── Given records
/-- KERNEL_PREDICTION_DONE (R186 step 10, R193, R210). -/
def execKernelPredictionDone (dt : Nat) (x : Fin 8) (s : State) : Host.Outcome State Fault Refusal :=
  let s := s.elapse dt
  match (s.ch x).ke.sample with
  | none => .next s
  | some p =>
    if s.cellRuns x ∧ p.written ∧ p.at_ + 608 * cellCycle ≤ s.now then
      let (pr, n) := predictRow s.mem x p.bank p.sc p.ubar p.r p.w
      let s := s.accSat x n
      let s := pr.zipIdx.foldl
        (fun t (v, i) => t.set (R.KE_STATE_VALUE x i) (ux 64 v.1)) s
      let s := (s.incWrap (R.KE_SEQ_COUNT x)).setKe x (fun k => { k with sample := none })
      match firstTrue (pr.map (fun v => v.2)) with
      | some low => .next (s.stateWrap x low)
      | none =>
        if (s.ch x).ke.stopping then
          let s := if s.keState x = kTest then s
            else s.set (R.KE_ACTIVE_STATE x) (if s.flag (R.KE_CTRL_EN x) then kArmed else kOff)
          .next (s.keHalted x)
        else .next s
    else .next s

/-- SCHEDULE_VALIDATION_DONE (R205): the change may apply at the next sample, or is refused. -/
def execScheduleValidationDone (dt : Nat) (x : Fin 8) (s : State) :
    Host.Outcome State Fault Refusal :=
  let s := s.elapse dt
  match (s.ch x).ke.valid with
  | none => .next s
  | some v =>
    if s.cellRuns x then
      let s := s.setKe x (fun k => { k with valid := none })
      let (ok, s) := s.schedRead x v.sched
      if !ok then .next (s.kernelFault x 5)
      else if s.schedValid x v.sched then .next (s.setKe x (fun k => { k with ready := some v.sched }))
      else if v.commit then
        .next (((s.refuseCommit (pgKe x)).setB (R.KE_STATUS_XFER_REFUSED x) true).irq (pgKe x) 7)
      else .next (s.kernelFault x 6)
    else .next s

/-- `CTRL.EN` of the Kernel written 1 (R209, R210). -/
def State.keEnable (s : State) (x : Nat) : State :=
  if s.flag (R.PWM_STATUS_CH_FAULT x) ∨ s.flag (R.KE_STATUS_TEST_FAIL x) ∨ s.keState x = kTest then
    s.err (pgKe x)
  else
    let s := s.setB (R.KE_CTRL_EN x) true
    if s.keState x = kOff then s.set (R.KE_ACTIVE_STATE x) kArmed else s

/-- `CTRL.EN` of the Kernel cleared (R210). -/
def State.keDisable (s : State) (x : Nat) : State :=
  if s.flag (R.KE_CTRL_EN x) then
    if s.flag (R.PWM_CTRL_EN x) ∧ (List.range 4).any (s.legKernel x) then s.kernelFault x 7
    else
      let s := s.setB (R.KE_CTRL_EN x) false
      if (s.ch x).ke.sample.isNone then
        (s.set (R.KE_ACTIVE_STATE x) kOff).keHalted x
      else s.setKe x (fun k => { k with stopping := true })
  else s

/-- The test pattern requested (R211). -/
def State.keTest (s : State) (x : Nat) : State :=
  if s.flag (R.KE_CTRL_EN x) ∨ s.flag (R.PWM_CTRL_EN x) ∨ s.keState x = kTest then s.err (pgKe x)
  else
    let s := (s.setB (R.KE_CTRL_TEST x) true).set (R.KE_ACTIVE_STATE x) kTest
    s.setKe x (fun k => { k with testEnd := s.now + 38912 * cellCycle })

/-- KERNEL_ENABLE (R210): a write of 1 to `CTRL.EN`. -/
def execKernelEnable (dt : Nat) (x : Fin 8) (s : State) : Host.Outcome State Fault Refusal :=
  .next ((s.elapse dt).hostAct (pgKe x) 0x008 (fun t => t.keEnable x))

/-- KERNEL_DISABLE (R210): a write of 0 to `CTRL.EN`. -/
def execKernelDisable (dt : Nat) (x : Fin 8) (s : State) : Host.Outcome State Fault Refusal :=
  .next ((s.elapse dt).hostAct (pgKe x) 0x008 (fun t => t.keDisable x))

/-- KERNEL_TEST_START (R211): a write of 1 to `CTRL.TEST`. -/
def execKernelTestStart (dt : Nat) (x : Fin 8) (s : State) : Host.Outcome State Fault Refusal :=
  .next ((s.elapse dt).hostAct (pgKe x) 0x008 (fun t => t.keTest x))

/-- KERNEL_TEST_DONE (R211): the pattern ends; whether its signature agreed is the silicon's. -/
def execKernelTestDone (dt : Nat) (x : Fin 8) (pass : Bool) (s : State) :
    Host.Outcome State Fault Refusal :=
  let s := s.elapse dt
  if s.cellRuns x ∧ s.keState x = kTest ∧ (s.ch x).ke.testEnd ≤ s.now then
    let s := (s.setB (R.KE_CTRL_TEST x) false).set (R.KE_ACTIVE_STATE x) kOff
    let s := (s.setB (R.KE_STATUS_TEST_PASS x) pass).setB (R.KE_STATUS_TEST_FAIL x) (!pass)
    .next (if pass then s.irq (pgKe x) 10 else s.irqLog (pgKe x) 10 2)
  else .next s

/-- A missed Kernel deadline (R95, R212). The channel faults at the third miss in a row since the start, which
leaves `RUN` as it is (log entry 77). -/
def State.keMiss (s : State) (x : Nat) : State :=
  match (s.ch x).ke.due, dlPair (pgKe x) 0x070 with
  | some (_, e), some d =>
    if s.keState x = kRun ∧ e ≤ s.now then
      let s := (s.setB (R.KE_STATUS_MISS x) true).irq (pgKe x) 0
      let (s, _) := s.dlMiss d
      let n := (s.ch x).ke.missRun + 1
      if n = 3 then s.kernelFault x 1
      else (s.setKe x (fun k => { k with missRun := n })).keOpen x e
    else s
  | _, _ => s

end Sys2Proof.Machine
end

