-- ==== Sys2Proof/Machine/RingCore.lean ====
section
/-! DEFINITION. Sending on the ring (R334 to R346): frames, egress queues, the choice of the next
frame, and how a node's own frame is routed. -/

namespace Sys2Proof.Machine

/-- The port `p` (0 East, 1 West). -/
def State.port (s : State) (p : Nat) : PortSt := s.ring.ports.getD p {}

/-- The port `p` changed. -/
def State.setPort (s : State) (p : Nat) (f : PortSt → PortSt) : State :=
  { s with ring := { s.ring with ports := s.ring.ports.modify p f } }

/-- Port states of R329. -/
def psDown : Nat := 0
def psNegotiate : Nat := 1
def psUp : Nat := 2
def psNover : Nat := 3
def psRepeat : Nat := 4

/-- The state a port reports (R329). -/
def State.portState (s : State) (p : Nat) : Nat := s.get (R.VPORT_STATUS_STATE p)

/-- The port is UP. -/
def State.portUp (s : State) (p : Nat) : Bool := decide (s.portState p = psUp)

/-- The node is wrapped at the port (R347). -/
def State.isWrapped (s : State) (p : Nat) : Bool :=
  if p = 0 then s.flag R.VODOR_STATUS_WRAP_E else s.flag R.VODOR_STATUS_WRAP_W

/-- The node may send out of the port: UP, inserted and not wrapped (R347, R348, R350). -/
def State.portOpen (s : State) (p : Nat) : Bool := s.portUp p && s.ring.inserted && !s.isWrapped p

/-- The node's own address (R333). -/
def State.addr (s : State) : Nat := s.get R.VODOR_NODE_CFG_ADDR

/-- The header of a frame, bytes 0x0 to 0xB (R334, R335). -/
def Frame.head (f : Frame) : List Nat :=
  bytesLE 2 (f.tc % 4 + f.kind % 4 * 4 + (if f.grp then 16 else 0) + (if f.exp then 32 else 0)
      + f.wraps % 4 * 64)
    ++ bytesLE 2 f.dst ++ bytesLE 2 f.src ++ bytesLE 2 f.hops
    ++ bytesLE 2 f.payload.length ++ bytesLE 2 f.seq

/-- The frame's bytes from its header to its FCS (R334). -/
def Frame.bytes (f : Frame) : List Nat :=
  let h := f.head
  let b := h ++ bytesLE 2 (crc16 h) ++ f.payload
  b ++ bytesLE 4 (crc32c b)

/-- Length of a frame in its transit buffer. -/
def Frame.size (f : Frame) : Nat := f.payload.length + 18

/-- The transit buffer of each class, in bytes (R343). -/
def classBuffer (tc : Nat) : Nat :=
  if tc = 0 then 512 else if tc = 1 then 4096 else if tc = 2 then 8192 else 16384

/-- The rank of a frame for the egress, lower first (R344): class, then expedition, then transit
before own. -/
def Frame.rank (f : Frame) : Nat :=
  f.tc * 4 + (if f.exp then 0 else 2) + (if f.own then 1 else 0)

/-- The order of the egress: the rank, and among own frames a packet of a transmit queue after the others, so
that notices go ahead of the transmit queues (R344, R386). -/
def Frame.order (f : Frame) : Nat := f.rank * 2 + (if f.queue < 32 then 1 else 0)

/-- The frame of least order, the first among equals. -/
def bestFrame : List Frame → Option Frame
  | [] => none
  | f :: fs =>
    match bestFrame fs with
    | none => some f
    | some g => if g.order < f.order then some g else some f

/-- The next frame of an egress (R344): an own TC3 frame that has waited through 7 transit frames
goes next when only TC3 frames wait. -/
def nextFrame (p : PortSt) : Option Frame :=
  match bestFrame p.waiting with
  | none => none
  | some f =>
    if f.tc = 3 ∧ f.own = false ∧ 7 ≤ p.bulkRun then
      match bestFrame (p.waiting.filter (fun g => g.tc = 3 && g.own)) with
      | some g => some g
      | none => some f
    else some f

/-- A frame removed once from a list. -/
def dropFrame (f : Frame) : List Frame → List Frame
  | [] => []
  | g :: gs => if g = f then gs else g :: dropFrame f gs

/-- `f` may suspend `g` on a version-3 link (R343). -/
def mayPreempt (f g : Frame) : Bool :=
  (g.tc = 3 && decide (f.tc < 3)) || (g.tc = 2 && !g.exp && f.tc = 2 && f.exp)

/-- The time that `n` bytes take on a link, in time units: 3.2 ns each (R327). -/
def byteTime (n : Nat) : Nat := n * 512 / 5

/-- The bytes of a frame on a link, from /S/ to /T/ (R334). -/
def Frame.linkBytes (f : Frame) : Nat := f.payload.length + 20

/-- The frame suspended most recently goes on at `t`, with /Q/ before it (R343). -/
def PortSt.resume (p : PortSt) (t : Nat) : PortSt :=
  match p.suspended with
  | [] => p
  | g :: gs => { p with sending := some g, suspended := gs, left := p.left.tail,
                        sendEnd := t + byteTime (1 + p.left.headD 0) }

/-- The egress takes its next frame at `t` when nothing is being sent (R344). While a frame is suspended only
frames that rank above it go before it (R343). -/
def PortSt.start (p : PortSt) (t : Nat) : PortSt :=
  match p.sending with
  | some _ => p
  | none =>
    match nextFrame p with
    | none => p.resume t
    | some f =>
      let above : Bool := match p.suspended with
        | [] => true
        | g :: _ => decide (f.rank < g.rank)
      if above then
        { p with sending := some f, waiting := dropFrame f p.waiting, sendEnd := t + byteTime f.linkBytes,
                 bulkRun := if f.tc = 3 ∧ f.own = false ∧ p.waiting.any (fun g => g.tc = 3 && g.own)
                            then p.bulkRun + 1 else if f.tc = 3 then 0 else p.bulkRun }
      else p.resume t

/-- The frame being sent is suspended at its next 16-byte boundary after `now`, with /P/ behind it, unless it
ends before (R343). Answers also when the next /S/ may leave. -/
def PortSt.suspend (p : PortSt) (now : Nat) : PortSt × Nat :=
  match p.sending with
  | none => (p, now)
  | some g =>
    let n := g.linkBytes
    let sent := n - ceilDiv ((p.sendEnd - now) * 5) 512
    let k := (sent / 16 + 1) * 16
    if k < n then
      ({ p with sending := none, suspended := g :: p.suspended, left := (n - k) :: p.left },
        now + byteTime (k - sent + 1))
    else (p, now)

/-- A frame joins the egress of a port; a frame being sent that it may preempt is suspended on a
version-3 link (R343, R344). -/
def State.enqueue (s : State) (p : Nat) (f : Frame) : State :=
  let room := (s.port p).waiting.foldl (fun n g => if g.tc = f.tc ∧ g.own = false then n + g.size else n) 0
  if f.own = false ∧ classBuffer f.tc < room + f.size then s.inc R.VODOR_CNT_DROP_OVF
  else
    let v3 := decide (s.get (R.VPORT_STATUS_VER p) = 3)
    s.setPort p (fun q =>
      let q := { q with waiting := q.waiting ++ [f] }
      match q.sending with
      | some g =>
        if v3 && mayPreempt f g && decide (q.suspended.length < 2) then (q.suspend s.now).1.start (q.suspend s.now).2
        else q
      | none => q.start (max s.now (q.sendEnd + byteTime 2)))

/-- The SEQ a class uses next, and the state after it is used (R334, R342). -/
def State.takeSeq (s : State) (tc : Nat) : Nat × State :=
  let n := s.ring.seqs.getD tc 0
  (n, { s with ring :=
      { s.ring with seqs := s.ring.seqs.set tc ((n + 1) % 65536),
                    sent := s.ring.sent.modify tc (fun l => (n :: l).take 64) } })

/-- The direction of a unicast frame: East is 0 (R339). -/
def State.direction (s : State) (dst : Nat) : Nat :=
  let m := s.get R.VODOR_RING_CFG_ADDR_MAX
  let d := (((dst : Int) - (s.addr : Int)) % (m : Int)).toNat
  if d ≤ m / 2 then 0 else 1

/-- The node is a group's member, with the index of its entry (R340). -/
def State.groupIndex (s : State) (g : Nat) : Option Nat :=
  (List.range 4).find? (fun n => decide (s.get (R.VODOR_GROUP_GADDR n) = g) && decide (g ≠ 0))

/-- A frame the tunnel takes instead of the ring: TC1 or TC3, unicast, destination in the range
(R462). -/
def State.tunnels (s : State) (f : Frame) : Bool :=
  s.flag R.ETH_CFG_EN && s.flag R.ETH_CFG_TUN_EN && (f.tc = 1 || f.tc = 3) && !f.grp
    && (f.kind = 0 || f.kind = 2)
    && decide (s.get R.ETH_TUN_RANGE_LO ≤ f.dst) && decide (f.dst ≤ s.get R.ETH_TUN_RANGE_HI)
    && !(decide (s.get R.ETH_TUN_RANGE_LO = 0) && decide (s.get R.ETH_TUN_RANGE_HI = 0))

/-- The MAC in wire order (R461). -/
def macBytes (lo hi : Nat) : List Nat := bytesLE 4 lo ++ bytesLE 2 hi

/-- A tunnel frame sent (R461): padded to 60 bytes before the Ethernet FCS. -/
def State.sendTunnel (s : State) (f : Frame) : State :=
  let b := macBytes (s.get R.ETH_PEER_MAC_LO_MAC) (s.get R.ETH_PEER_MAC_HI_MAC)
    ++ macBytes (s.get R.ETH_MAC_LO_MAC) (s.get R.ETH_MAC_HI_MAC)
    ++ [0x88, 0xB5, 0x01, 0x00] ++ f.bytes
  let b := b ++ List.replicate (60 - b.length) 0
  { s.inc R.ETH_CNT_TUN_TX with eth := { s.eth with txLast := b } }

/-- A node's own unicast frame on its way: tunnelled, or out of the port of R339, or out of the
other port while that one cannot send. Answers the number of copies on the ring. -/
def State.sendUnicast (s : State) (f : Frame) : State × Nat :=
  if s.tunnels f then (s.sendTunnel f, 0)
  else
    let p := s.direction f.dst
    if s.portOpen p then (s.enqueue p f, 1)
    else if s.portOpen (1 - p) then (s.enqueue (1 - p) f, 1)
    else (s.inc R.VODOR_CNT_DROP_NO_ROUTE, 0)

/-- A group frame's copies East and West (R340). -/
def State.sendGroup (s : State) (f : Frame) : State × Nat :=
  match s.groupIndex f.dst with
  | none => (s, 0)
  | some n =>
    let e := s.get (R.VODOR_GROUP_SPAN_E n)
    let w := s.get (R.VODOR_GROUP_SPAN_W n)
    let go (s : State) (p h : Nat) : State × Nat :=
      if h = 0 then (s, 0)
      else if s.portOpen p then (s.enqueue p { f with hops := h }, 1) else (s, 0)
    let (s, a) := go s 0 e
    let (s, b) := go s 1 w
    (s, a + b)

/-- A delivered frame put in the inbox of its consumer (R338). -/
def State.deliverTo (s : State) (d : Delivery) : State :=
  { s with ring := { s.ring with inbox := s.ring.inbox ++ [d] } }

/-- The first delivery that meets `p`, taken out of the inbox. -/
def State.takeInbox (s : State) (p : Delivery → Bool) : Option (Delivery × State) :=
  match s.ring.inbox.find? p with
  | none => none
  | some d =>
    some (d, { s with ring := { s.ring with inbox := s.ring.inbox.erase d } })

/-- The payload type (R338). -/
def Delivery.ptype (d : Delivery) : Nat := leAt d.payload 0 2

/-- A frame of the node's own that has its SEQ goes its way (R339, R340). A group frame is also delivered to
the node itself, without the ring (R340); of a queue's packet the queue engine sees to that. Answers the copies on
the ring. -/
def State.sendFrame (s : State) (f : Frame) : State × Nat :=
  if f.grp then
    let s := if (s.groupIndex f.dst).isSome ∧ 32 ≤ f.queue then
      s.deliverTo ⟨f.kind, f.src, f.seq, 0, 2, f.payload, s.now⟩ else s
    s.sendGroup f
  else s.sendUnicast f

/-- A frame of the node's own: it takes the class's next SEQ and goes its way (R334, R339, R340). Answers the
copies on the ring. -/
def State.sendOwn (s : State) (tc kind : Nat) (grp exp : Bool) (dst : Nat) (payload : List Nat)
    (queue : Nat := 32) : State × Nat :=
  let (n, s) := s.takeSeq tc
  s.sendFrame ⟨tc, kind, grp, exp, 0, dst, s.addr, 16383, n, payload, true, queue⟩

end Sys2Proof.Machine
end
────
Find the string "packet" in the entries above. Copy each line where it occurs.

/-- The order of the egress: the rank, and among own frames a packet of a transmit queue after the others, so
the node itself, without the ring (R340); of a queue's packet the queue engine sees to that. Answers the copies on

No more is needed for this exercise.